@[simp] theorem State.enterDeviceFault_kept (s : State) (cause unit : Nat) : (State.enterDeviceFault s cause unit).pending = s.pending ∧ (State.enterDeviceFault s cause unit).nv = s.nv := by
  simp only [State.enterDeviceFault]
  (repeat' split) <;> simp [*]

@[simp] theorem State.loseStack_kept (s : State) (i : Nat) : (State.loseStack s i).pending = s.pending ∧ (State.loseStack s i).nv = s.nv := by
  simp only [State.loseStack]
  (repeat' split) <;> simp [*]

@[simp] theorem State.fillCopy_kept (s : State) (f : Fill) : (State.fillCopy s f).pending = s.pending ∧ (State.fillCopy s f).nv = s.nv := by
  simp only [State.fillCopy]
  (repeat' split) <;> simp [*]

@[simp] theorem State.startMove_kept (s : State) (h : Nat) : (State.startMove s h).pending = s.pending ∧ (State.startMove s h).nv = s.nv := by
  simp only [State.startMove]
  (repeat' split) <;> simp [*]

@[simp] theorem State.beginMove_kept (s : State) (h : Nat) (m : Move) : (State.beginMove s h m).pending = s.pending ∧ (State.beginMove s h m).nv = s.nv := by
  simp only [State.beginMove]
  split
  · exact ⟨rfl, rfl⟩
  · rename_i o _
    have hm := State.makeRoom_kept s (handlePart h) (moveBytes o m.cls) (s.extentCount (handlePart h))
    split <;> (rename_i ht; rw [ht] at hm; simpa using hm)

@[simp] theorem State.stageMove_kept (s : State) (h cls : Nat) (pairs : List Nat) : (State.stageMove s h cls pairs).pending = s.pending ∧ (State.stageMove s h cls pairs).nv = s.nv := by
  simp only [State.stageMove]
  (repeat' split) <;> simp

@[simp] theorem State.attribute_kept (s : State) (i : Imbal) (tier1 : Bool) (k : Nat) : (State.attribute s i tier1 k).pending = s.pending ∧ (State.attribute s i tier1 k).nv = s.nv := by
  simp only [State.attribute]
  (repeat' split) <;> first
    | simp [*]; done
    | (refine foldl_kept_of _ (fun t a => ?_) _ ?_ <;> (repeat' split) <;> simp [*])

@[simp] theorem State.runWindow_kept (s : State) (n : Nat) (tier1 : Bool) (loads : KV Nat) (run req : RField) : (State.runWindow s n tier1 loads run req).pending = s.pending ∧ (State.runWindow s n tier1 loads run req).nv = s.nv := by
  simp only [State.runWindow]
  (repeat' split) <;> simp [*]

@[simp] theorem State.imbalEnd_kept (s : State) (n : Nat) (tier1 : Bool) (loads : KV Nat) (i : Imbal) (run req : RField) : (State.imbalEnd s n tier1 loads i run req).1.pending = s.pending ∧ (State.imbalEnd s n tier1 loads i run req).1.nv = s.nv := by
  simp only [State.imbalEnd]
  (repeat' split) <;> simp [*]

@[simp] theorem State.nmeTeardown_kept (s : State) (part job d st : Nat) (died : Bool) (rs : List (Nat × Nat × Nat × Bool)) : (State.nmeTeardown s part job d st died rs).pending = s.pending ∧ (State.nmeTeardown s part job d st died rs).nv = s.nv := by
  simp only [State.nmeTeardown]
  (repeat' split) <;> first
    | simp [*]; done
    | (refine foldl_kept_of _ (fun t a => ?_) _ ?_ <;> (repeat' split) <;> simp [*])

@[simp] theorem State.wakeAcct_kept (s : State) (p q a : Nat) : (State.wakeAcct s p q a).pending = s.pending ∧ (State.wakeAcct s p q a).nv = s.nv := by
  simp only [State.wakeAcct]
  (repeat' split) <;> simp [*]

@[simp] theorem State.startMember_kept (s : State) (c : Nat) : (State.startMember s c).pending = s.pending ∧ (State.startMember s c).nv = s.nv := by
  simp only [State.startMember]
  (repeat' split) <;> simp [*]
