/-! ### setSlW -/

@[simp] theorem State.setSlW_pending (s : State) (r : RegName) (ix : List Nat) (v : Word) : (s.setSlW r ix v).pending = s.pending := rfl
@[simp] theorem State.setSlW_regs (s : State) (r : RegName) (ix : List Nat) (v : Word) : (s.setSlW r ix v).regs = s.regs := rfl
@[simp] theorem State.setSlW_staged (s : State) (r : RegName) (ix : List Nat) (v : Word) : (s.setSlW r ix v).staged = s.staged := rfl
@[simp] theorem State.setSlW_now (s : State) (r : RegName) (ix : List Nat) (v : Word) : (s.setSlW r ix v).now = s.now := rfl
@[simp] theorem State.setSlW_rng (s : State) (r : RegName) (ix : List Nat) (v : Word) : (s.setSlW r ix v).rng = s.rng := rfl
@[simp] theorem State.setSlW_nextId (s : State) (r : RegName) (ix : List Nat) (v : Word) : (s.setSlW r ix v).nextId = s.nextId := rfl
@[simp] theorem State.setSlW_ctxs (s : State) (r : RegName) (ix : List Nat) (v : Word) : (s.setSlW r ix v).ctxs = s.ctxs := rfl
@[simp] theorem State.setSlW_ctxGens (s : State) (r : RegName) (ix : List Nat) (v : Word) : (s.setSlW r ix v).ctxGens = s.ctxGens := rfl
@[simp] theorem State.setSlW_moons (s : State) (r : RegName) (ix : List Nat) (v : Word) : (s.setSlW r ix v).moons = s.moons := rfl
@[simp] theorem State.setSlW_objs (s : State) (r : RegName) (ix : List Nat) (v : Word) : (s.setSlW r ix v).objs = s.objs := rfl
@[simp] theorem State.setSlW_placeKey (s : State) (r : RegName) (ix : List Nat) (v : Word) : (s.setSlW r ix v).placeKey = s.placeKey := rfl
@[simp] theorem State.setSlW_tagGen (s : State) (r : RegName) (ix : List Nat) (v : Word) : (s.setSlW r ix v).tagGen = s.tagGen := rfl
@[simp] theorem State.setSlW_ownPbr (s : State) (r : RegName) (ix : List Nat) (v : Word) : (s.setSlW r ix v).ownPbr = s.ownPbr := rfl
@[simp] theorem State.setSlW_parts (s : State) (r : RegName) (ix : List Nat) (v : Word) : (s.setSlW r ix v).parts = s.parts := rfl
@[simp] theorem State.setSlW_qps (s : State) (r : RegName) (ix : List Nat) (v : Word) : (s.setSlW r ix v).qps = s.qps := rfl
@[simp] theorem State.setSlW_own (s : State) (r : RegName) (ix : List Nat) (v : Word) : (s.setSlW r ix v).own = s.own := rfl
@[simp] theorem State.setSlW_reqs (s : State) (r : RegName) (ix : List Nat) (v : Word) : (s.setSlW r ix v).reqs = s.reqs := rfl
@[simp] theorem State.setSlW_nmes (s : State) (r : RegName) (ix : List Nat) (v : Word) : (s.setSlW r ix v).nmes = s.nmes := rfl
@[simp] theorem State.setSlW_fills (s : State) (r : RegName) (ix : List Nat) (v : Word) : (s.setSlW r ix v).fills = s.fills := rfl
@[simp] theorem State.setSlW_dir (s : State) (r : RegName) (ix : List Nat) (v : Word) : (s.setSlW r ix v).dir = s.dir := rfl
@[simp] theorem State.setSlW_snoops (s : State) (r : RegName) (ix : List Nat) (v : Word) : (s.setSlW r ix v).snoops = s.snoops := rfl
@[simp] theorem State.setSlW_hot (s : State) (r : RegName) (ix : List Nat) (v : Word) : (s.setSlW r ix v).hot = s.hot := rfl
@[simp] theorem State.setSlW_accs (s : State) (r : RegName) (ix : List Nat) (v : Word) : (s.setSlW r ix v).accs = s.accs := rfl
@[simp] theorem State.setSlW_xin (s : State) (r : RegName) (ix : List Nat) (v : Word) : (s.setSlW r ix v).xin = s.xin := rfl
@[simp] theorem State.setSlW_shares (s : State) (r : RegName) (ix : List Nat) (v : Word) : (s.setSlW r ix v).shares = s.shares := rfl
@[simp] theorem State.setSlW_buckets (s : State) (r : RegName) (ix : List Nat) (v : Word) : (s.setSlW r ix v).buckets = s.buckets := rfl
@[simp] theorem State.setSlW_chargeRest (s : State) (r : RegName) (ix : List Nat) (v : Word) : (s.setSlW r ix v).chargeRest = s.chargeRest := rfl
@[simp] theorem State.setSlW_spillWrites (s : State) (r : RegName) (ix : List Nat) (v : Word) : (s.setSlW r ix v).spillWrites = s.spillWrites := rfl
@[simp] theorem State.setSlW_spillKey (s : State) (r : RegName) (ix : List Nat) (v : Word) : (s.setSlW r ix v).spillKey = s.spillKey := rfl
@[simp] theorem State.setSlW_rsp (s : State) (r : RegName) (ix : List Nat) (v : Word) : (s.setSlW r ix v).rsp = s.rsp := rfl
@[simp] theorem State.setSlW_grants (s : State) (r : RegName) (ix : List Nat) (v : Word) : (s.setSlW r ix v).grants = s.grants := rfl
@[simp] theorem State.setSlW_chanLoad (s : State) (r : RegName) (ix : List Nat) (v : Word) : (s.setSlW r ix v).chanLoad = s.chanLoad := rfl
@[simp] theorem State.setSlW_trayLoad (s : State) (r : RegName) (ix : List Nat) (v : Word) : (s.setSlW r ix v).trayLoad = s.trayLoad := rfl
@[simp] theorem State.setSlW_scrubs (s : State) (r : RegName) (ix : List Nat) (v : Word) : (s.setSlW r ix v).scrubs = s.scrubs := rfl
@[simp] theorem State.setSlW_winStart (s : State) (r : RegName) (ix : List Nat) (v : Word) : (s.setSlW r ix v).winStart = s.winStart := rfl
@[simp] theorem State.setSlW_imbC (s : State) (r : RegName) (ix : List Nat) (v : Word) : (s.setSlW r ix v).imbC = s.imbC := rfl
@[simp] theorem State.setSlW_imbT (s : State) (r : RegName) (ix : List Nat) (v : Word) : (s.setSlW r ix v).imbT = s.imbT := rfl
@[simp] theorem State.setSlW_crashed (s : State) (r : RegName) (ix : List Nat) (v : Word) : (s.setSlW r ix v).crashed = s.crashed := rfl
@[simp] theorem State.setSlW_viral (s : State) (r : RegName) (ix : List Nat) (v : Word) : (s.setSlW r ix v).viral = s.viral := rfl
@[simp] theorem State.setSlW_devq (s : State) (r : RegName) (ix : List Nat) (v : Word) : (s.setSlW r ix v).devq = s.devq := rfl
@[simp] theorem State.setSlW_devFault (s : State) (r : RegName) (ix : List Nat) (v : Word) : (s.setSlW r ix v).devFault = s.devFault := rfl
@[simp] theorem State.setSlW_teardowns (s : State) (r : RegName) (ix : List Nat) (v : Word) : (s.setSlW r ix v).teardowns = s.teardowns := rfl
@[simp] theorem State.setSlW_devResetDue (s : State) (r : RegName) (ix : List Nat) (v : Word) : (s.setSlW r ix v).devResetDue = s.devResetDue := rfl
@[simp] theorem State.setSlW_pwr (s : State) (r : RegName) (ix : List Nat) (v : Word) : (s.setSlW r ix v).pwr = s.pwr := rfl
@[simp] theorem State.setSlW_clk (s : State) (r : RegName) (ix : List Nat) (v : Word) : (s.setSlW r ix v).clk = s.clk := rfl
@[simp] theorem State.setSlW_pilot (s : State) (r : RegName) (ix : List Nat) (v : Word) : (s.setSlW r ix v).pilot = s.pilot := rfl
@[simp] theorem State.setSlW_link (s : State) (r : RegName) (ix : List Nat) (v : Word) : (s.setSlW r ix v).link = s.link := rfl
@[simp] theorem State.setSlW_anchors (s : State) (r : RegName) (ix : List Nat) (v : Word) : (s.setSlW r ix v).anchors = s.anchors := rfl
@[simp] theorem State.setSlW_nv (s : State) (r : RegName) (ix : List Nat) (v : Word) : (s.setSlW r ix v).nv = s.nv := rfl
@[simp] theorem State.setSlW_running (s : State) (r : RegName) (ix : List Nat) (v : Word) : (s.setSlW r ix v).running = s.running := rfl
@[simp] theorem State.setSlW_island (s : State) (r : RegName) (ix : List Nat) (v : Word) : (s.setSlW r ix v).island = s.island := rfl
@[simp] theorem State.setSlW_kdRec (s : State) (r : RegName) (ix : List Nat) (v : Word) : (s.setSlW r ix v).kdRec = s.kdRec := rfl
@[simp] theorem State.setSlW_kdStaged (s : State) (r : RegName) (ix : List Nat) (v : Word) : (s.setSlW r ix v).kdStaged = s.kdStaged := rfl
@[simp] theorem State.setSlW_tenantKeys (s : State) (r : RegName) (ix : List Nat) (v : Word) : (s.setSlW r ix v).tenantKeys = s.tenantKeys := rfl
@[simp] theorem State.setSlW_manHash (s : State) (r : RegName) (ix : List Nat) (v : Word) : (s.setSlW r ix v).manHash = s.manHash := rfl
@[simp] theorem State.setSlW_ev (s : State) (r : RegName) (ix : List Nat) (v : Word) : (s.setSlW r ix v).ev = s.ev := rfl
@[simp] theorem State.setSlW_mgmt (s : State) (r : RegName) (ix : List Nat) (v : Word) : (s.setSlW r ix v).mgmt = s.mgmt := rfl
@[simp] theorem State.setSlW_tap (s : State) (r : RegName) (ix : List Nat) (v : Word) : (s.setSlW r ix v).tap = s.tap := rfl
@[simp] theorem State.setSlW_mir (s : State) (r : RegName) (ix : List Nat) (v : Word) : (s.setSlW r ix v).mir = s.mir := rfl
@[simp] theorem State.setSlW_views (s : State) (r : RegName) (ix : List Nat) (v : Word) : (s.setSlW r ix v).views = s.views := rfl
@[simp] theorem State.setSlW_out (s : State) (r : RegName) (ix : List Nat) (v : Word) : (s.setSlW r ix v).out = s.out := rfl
------------------------------
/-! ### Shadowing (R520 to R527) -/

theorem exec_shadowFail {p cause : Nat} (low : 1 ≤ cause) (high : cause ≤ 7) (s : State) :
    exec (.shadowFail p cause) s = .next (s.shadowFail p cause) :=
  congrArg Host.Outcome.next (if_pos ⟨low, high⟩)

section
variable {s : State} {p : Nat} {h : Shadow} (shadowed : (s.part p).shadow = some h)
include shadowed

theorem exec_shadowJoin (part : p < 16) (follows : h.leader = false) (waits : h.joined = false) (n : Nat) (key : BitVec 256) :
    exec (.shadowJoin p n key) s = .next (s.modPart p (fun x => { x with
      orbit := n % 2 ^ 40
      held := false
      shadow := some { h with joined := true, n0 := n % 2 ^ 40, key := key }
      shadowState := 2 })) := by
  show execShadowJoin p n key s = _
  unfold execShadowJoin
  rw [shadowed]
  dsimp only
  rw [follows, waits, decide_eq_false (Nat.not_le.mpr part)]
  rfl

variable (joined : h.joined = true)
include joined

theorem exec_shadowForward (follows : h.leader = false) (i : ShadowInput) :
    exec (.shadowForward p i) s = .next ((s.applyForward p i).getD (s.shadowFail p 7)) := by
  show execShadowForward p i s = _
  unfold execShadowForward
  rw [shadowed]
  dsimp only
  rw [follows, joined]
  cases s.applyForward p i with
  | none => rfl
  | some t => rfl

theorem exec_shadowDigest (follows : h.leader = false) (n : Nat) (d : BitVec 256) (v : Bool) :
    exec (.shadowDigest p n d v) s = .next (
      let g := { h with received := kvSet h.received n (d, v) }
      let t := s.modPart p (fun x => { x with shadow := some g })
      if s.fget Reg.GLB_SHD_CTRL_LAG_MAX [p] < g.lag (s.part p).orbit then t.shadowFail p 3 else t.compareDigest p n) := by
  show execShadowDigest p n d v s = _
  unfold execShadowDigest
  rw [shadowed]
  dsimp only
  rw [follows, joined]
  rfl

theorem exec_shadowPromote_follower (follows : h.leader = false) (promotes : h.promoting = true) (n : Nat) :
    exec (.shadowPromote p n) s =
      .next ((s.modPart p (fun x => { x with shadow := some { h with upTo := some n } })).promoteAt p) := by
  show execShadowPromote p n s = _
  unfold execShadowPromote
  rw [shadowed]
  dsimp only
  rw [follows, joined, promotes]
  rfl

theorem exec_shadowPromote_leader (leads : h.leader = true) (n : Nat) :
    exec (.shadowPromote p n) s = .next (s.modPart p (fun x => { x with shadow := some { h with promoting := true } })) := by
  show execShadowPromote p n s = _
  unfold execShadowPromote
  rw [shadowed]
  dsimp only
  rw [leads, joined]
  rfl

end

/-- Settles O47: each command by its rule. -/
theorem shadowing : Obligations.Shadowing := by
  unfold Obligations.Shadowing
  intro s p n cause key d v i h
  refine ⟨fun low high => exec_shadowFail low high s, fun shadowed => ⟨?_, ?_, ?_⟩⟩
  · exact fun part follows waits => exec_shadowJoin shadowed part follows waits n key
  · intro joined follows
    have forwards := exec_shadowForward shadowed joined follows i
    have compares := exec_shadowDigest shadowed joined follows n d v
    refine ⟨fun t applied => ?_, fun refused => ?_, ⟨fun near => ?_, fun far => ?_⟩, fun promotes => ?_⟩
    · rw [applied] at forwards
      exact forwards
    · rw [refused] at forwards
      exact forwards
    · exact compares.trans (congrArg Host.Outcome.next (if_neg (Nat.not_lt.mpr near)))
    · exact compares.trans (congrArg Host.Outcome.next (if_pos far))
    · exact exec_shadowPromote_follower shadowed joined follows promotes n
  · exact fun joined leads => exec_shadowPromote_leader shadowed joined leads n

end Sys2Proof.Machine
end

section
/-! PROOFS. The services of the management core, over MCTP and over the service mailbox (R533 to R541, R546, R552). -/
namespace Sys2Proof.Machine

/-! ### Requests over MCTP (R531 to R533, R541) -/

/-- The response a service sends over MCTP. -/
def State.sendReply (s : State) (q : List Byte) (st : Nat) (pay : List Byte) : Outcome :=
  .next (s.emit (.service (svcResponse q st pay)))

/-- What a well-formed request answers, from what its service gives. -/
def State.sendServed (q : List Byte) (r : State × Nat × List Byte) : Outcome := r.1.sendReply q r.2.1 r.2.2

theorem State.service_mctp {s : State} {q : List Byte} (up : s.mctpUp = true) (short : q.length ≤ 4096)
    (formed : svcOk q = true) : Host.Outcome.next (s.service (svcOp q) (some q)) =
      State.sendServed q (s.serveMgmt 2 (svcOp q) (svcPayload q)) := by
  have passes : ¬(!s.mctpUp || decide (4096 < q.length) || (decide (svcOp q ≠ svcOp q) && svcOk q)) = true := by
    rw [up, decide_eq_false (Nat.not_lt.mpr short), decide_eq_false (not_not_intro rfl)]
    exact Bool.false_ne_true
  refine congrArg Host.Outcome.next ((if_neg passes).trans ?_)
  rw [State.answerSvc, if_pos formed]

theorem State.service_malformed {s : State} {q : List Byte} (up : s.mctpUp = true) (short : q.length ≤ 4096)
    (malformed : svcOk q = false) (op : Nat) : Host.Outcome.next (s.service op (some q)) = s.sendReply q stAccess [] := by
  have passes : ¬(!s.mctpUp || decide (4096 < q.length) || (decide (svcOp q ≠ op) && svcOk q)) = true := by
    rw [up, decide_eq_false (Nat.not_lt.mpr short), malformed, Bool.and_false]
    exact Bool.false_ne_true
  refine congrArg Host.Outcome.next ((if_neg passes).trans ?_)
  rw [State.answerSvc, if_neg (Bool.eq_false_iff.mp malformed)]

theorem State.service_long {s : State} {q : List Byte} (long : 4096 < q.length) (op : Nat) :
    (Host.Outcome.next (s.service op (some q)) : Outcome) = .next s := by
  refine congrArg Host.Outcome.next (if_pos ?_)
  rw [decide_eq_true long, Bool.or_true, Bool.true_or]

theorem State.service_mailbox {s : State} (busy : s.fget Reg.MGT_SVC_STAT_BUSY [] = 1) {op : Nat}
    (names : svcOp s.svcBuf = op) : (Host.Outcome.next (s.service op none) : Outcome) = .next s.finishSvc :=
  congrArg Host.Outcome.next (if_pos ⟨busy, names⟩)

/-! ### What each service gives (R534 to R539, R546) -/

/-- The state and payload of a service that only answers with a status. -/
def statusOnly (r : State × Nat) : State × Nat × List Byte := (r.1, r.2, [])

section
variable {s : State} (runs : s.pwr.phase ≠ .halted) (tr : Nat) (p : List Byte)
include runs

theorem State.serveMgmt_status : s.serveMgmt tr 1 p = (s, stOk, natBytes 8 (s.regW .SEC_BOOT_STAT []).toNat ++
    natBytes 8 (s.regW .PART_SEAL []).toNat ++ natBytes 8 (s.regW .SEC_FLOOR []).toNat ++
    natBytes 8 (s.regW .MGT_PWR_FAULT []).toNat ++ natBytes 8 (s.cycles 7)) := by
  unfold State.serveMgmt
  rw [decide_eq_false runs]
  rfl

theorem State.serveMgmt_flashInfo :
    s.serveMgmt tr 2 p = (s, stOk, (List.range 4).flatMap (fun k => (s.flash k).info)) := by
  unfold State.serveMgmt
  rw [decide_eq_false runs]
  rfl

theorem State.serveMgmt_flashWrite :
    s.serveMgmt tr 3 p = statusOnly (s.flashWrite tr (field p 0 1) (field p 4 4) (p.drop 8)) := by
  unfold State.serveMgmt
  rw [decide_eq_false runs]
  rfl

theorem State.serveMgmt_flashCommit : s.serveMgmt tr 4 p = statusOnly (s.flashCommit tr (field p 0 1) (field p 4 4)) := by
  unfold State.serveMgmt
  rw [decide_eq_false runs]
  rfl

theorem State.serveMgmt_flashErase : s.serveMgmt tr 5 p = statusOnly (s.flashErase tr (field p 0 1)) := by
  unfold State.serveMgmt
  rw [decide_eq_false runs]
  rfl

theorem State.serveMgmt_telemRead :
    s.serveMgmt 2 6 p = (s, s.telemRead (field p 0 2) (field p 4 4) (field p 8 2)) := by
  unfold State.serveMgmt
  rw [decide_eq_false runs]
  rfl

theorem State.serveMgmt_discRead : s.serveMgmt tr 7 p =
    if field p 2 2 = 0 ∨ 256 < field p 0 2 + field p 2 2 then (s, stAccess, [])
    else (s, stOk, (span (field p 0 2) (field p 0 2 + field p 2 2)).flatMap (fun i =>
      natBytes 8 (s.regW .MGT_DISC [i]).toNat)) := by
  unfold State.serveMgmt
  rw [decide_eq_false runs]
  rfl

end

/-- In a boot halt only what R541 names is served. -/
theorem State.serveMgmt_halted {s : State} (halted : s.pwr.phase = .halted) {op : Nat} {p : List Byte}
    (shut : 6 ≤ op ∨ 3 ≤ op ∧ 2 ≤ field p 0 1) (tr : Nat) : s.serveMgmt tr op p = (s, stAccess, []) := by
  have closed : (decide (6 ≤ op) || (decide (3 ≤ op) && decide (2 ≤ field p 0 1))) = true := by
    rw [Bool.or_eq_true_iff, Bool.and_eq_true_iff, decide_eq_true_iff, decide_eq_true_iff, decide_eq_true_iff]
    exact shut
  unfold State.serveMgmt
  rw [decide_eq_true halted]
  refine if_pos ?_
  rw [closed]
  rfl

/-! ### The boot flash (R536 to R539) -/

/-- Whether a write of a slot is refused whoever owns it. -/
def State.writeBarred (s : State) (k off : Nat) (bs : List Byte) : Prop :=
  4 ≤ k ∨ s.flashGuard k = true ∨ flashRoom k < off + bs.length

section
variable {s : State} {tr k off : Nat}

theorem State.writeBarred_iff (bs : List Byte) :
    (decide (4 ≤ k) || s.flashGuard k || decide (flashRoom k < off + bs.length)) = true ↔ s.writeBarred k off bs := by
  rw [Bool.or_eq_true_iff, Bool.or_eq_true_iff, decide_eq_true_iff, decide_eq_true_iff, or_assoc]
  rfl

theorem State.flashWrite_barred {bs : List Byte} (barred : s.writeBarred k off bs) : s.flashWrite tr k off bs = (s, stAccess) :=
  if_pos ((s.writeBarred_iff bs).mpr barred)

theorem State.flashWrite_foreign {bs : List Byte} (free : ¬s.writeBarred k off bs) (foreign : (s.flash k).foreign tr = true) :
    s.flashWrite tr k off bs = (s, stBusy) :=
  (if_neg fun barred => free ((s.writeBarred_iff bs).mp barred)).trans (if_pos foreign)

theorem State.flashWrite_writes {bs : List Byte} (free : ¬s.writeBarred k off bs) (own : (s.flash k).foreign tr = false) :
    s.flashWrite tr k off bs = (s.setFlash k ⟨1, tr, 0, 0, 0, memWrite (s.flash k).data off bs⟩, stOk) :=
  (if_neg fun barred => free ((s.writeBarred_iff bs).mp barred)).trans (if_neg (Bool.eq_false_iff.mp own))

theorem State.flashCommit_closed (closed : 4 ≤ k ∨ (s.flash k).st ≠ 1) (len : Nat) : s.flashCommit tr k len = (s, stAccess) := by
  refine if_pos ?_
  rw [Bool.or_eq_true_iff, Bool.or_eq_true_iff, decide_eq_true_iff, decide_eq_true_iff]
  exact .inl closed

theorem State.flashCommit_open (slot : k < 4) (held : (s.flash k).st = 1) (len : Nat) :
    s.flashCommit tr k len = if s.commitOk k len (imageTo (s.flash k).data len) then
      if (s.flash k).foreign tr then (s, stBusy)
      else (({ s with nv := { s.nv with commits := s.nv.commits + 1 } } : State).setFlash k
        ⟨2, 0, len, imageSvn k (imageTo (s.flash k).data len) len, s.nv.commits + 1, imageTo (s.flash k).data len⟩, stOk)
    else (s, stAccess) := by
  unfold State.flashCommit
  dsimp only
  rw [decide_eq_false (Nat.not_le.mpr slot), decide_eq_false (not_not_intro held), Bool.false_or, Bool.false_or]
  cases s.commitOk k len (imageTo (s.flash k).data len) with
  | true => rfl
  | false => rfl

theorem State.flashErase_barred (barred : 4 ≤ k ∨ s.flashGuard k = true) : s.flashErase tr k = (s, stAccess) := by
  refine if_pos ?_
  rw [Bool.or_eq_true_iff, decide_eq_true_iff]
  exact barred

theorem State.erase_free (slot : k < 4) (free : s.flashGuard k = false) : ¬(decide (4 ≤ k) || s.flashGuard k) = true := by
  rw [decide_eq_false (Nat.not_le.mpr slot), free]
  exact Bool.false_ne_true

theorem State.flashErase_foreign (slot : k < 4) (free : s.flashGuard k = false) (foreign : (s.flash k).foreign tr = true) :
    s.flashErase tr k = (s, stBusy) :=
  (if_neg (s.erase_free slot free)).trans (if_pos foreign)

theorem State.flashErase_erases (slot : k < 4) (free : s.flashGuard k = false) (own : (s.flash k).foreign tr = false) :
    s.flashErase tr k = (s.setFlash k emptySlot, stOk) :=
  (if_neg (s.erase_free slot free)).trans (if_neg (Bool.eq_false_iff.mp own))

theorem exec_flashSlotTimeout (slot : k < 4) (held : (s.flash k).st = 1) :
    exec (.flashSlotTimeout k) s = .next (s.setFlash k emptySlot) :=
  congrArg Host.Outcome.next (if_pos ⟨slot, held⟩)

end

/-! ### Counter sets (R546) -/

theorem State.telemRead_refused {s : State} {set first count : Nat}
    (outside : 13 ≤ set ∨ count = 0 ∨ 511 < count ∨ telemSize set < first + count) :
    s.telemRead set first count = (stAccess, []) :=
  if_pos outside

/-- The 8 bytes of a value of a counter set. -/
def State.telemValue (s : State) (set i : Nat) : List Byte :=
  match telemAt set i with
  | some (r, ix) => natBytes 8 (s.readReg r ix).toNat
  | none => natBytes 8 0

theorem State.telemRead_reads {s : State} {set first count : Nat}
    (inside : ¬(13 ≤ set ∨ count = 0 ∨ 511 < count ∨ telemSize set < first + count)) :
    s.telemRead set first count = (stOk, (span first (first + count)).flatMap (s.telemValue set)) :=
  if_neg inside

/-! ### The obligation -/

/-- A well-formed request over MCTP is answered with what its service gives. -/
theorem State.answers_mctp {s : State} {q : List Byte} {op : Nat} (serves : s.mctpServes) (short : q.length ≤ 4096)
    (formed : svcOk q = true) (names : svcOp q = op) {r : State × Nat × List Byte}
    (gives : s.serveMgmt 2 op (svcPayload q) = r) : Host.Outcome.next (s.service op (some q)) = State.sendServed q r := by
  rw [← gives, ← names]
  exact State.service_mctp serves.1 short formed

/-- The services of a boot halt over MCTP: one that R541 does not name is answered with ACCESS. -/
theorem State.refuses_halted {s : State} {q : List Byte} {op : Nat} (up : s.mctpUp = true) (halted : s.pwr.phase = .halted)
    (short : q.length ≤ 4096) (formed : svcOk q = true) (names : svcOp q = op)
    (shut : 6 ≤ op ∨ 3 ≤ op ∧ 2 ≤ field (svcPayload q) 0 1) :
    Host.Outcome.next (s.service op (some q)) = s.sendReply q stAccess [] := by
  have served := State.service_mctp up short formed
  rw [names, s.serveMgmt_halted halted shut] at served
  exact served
------------------------------
Lines in the data that include the word "halted" should all be copied.

variable {s : State} (runs : s.pwr.phase ≠ .halted) (tr : Nat) (p : List Byte)
theorem State.serveMgmt_halted {s : State} (halted : s.pwr.phase = .halted) {op : Nat} {p : List Byte}
  rw [decide_eq_true halted]
theorem State.refuses_halted {s : State} {q : List Byte} {op : Nat} (up : s.mctpUp = true) (halted : s.pwr.phase = .halted)
  rw [names, s.serveMgmt_halted halted shut] at served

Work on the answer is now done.